This second chapter to the Alaska journey will provide the essential baseline data for my project and will help answering the following questions:

 

To what extent is population expansion linked to a drop in genetic diversity?

Are trees at the front of expansion experiencing higher levels of inbreeding than trees in core populations? Are they subject to lower levels of selective pressure?

Do deleterious / advantageous mutations spread more easily during population expansion?

Team number 2 is waiting for me in Anchorage: Jon and Vincent, fresh out of the plane. Two highly motivated Aitken Lab members. Two masters of tree-spotting, mushroom-picking, blueberry-gathering, and wild-cooking. Already on the first day I am tempted to re-name them Witty and Cheeky. But they ended up being “Yonathaaan” (with the strongest German accent you can adopt) and “Young Padawan”.

Jon and Vincent.

The crème de la crème of mushroom pickers.

While the difficulty on Kodiak was to get to big trees before the loggers, the difficulty on the Kenai was to get to big trees before the bark beetle. A devastating outbreak in the 1990s left very little of the pristine, old-growth spruce forest I was looking for. A lot of remaining old-growth lies in a thin strip of wet lowland crunched between the sea and the gigantic Harding Icefield, an impossible target for us and Bean, who likes roads more than glaciers and waves.

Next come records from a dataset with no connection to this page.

theorem frame_takeCredit {L : List Piece} {u : State} (x0 : _) (x1 : _) {s : State} (hL : ∀ p, p ∈ ([.host, .net, .counters] : List Piece) → p ∈ L)  (h : Framed L u s) : Framed L u (takeCredit x0 x1 s) := by
  unfold takeCredit
  repeat (first | with_reducible assumption | (with_reducible apply frame_sendAck <;> first | exact frame_sub rfl hL | skip) | (with_reducible apply frame_State_modPeer <;> first | exact frame_sub rfl hL | skip) | with_reducible apply frame_foldl | with_reducible apply frame_foldl2 | with_reducible apply frame_foldl1 | split | intro _ | dsimp only)

theorem frame_execRingCredit {L : List Piece} {u : State} (x0 : _) (x1 : _) {s : State} (hL : ∀ p, p ∈ ([.host, .net, .counters] : List Piece) → p ∈ L)  (h : Framed L u s) : FramedAnswer L u (execRingCredit x0 x1 s) := by
  unfold execRingCredit
  repeat (first | with_reducible assumption | (with_reducible apply frame_receive <;> first | exact frame_sub rfl hL | skip) | (with_reducible apply frame_takeCredit <;> first | exact frame_sub rfl hL | skip) | with_reducible apply frame_checked | with_reducible exact frame_fault | with_reducible apply frame_next | with_reducible apply frame_foldl | with_reducible apply frame_foldl2 | with_reducible apply frame_foldl1 | split | intro _ | dsimp only)

theorem frame_execTraceRead {L : List Piece} {u : State} (x0 : _) (x1 : _) (x2 : _) {s : State} (hL : ∀ p, p ∈ ([.host, .counters] : List Piece) → p ∈ L)  (h : Framed L u s) : FramedAnswer L u (execTraceRead x0 x1 x2 s) := by
  unfold execTraceRead
  repeat (first | with_reducible assumption | (with_reducible apply frame_State_emit <;> first | exact frame_sub rfl hL | skip) | (with_reducible apply frame_levelDrop <;> first | exact frame_sub rfl hL | skip) | with_reducible apply frame_checked | with_reducible exact frame_fault | with_reducible apply frame_next | with_reducible apply frame_foldl | with_reducible apply frame_foldl2 | with_reducible apply frame_foldl1 | split | intro _ | dsimp only)

theorem frame_peerDown {L : List Piece} {u : State} (x0 : _) (x1 : _) {s : State} (hL : ∀ p, p ∈ ([.funnels, .net, .trace] : List Piece) → p ∈ L)  (h : Framed L u s) : Framed L u (peerDown x0 x1 s) := by
  unfold peerDown
  repeat (first | with_reducible assumption | (with_reducible apply frame_raisePart <;> first | exact frame_sub rfl hL | skip) | (with_reducible apply frame_State_modPeer <;> first | exact frame_sub rfl hL | skip) | with_reducible apply frame_foldl | with_reducible apply frame_foldl2 | with_reducible apply frame_foldl1 | split | intro _ | dsimp only)

theorem frame_recordResend {L : List Piece} {u : State} (x0 : _) (x1 : _) {s : State} (hL : ∀ p, p ∈ ([.host, .funnels, .net, .trace, .counters] : List Piece) → p ∈ L)  (h : Framed L u s) : Framed L u (recordResend x0 x1 s) := by
  unfold recordResend
  repeat (first | with_reducible assumption | (with_reducible apply frame_peerDown <;> first | exact frame_sub rfl hL | skip) | (with_reducible apply frame_resend <;> first | exact frame_sub rfl hL | skip) | (with_reducible apply frame_State_modPeer <;> first | exact frame_sub rfl hL | skip) | with_reducible apply frame_foldl | with_reducible apply frame_foldl2 | with_reducible apply frame_foldl1 | split | intro _ | dsimp only)

theorem frame_execRecordResend {L : List Piece} {u : State} (x0 : _) (x1 : _) {s : State} (hL : ∀ p, p ∈ ([.host, .funnels, .net, .trace, .counters] : List Piece) → p ∈ L)  (h : Framed L u s) : FramedAnswer L u (execRecordResend x0 x1 s) := by
  unfold execRecordResend
  repeat (first | with_reducible assumption | (with_reducible apply frame_recordResend <;> first | exact frame_sub rfl hL | skip) | with_reducible apply frame_ifDue | with_reducible exact frame_fault | with_reducible apply frame_next | with_reducible apply frame_foldl | with_reducible apply frame_foldl2 | with_reducible apply frame_foldl1 | split | intro _ | dsimp only)

theorem frame_execPortLinkUp {L : List Piece} {u : State} (x0 : _) {s : State} (hL : ∀ p, p ∈ ([.host, .net, .counters] : List Piece) → p ∈ L)  (h : Framed L u s) : FramedAnswer L u (execPortLinkUp x0 s) := by
  unfold execPortLinkUp
  repeat (first | with_reducible assumption | (with_reducible apply frame_State_modPort <;> first | exact frame_sub rfl hL | skip) | (with_reducible apply frame_sendHello <;> first | exact frame_sub rfl hL | skip) | with_reducible apply frame_each | with_reducible apply frame_ifDue | with_reducible exact frame_fault | with_reducible apply frame_next | with_reducible apply frame_foldl | with_reducible apply frame_foldl2 | with_reducible apply frame_foldl1 | split | intro _ | dsimp only)

theorem frame_execPortLinkDown {L : List Piece} {u : State} (x0 : _) {s : State} (hL : ∀ p, p ∈ ([.net] : List Piece) → p ∈ L)  (h : Framed L u s) : FramedAnswer L u (execPortLinkDown x0 s) := by
  unfold execPortLinkDown
  repeat (first | with_reducible assumption | (with_reducible apply frame_State_modPort <;> first | exact frame_sub rfl hL | skip) | with_reducible apply frame_ifDue | with_reducible exact frame_fault | with_reducible apply frame_next | with_reducible apply frame_foldl | with_reducible apply frame_foldl2 | with_reducible apply frame_foldl1 | split | intro _ | dsimp only)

But thanks to the help of Ed Berg, bark beetle expert, John Morton, wildlife biologist, and our flawless determination, we finally manage to find beautiful, road-accessible stands of pure Sitka or mixed Sitka spruce-western hemlock forests around the Seward Inlet.

Kenai sampling areas

Sampling locations around Seward

After stalling a few times due to excessive scenic landscapes, we’re back in the coring-trunks-and-snipping-twigs business! We keep the same sampling scheme as on the Kodiak Archipelago: collecting equal numbers of tree needle and tree cores among 4 levels of forest structure (see previous post for details) in several locations, and keeping a distance of at least 50 m between sampled trees. The most striking difference in forest structure with Kodiak Island is that there is no “proper” tree of level 5. For sure there are very large trees (winning DBH: 138cm!), but none of them shows signs of open-growth (large lower branches). To me, this confirms that the canopy on the Kenai is way older than the oldest trees, unlike the canopy of Kodiak Island.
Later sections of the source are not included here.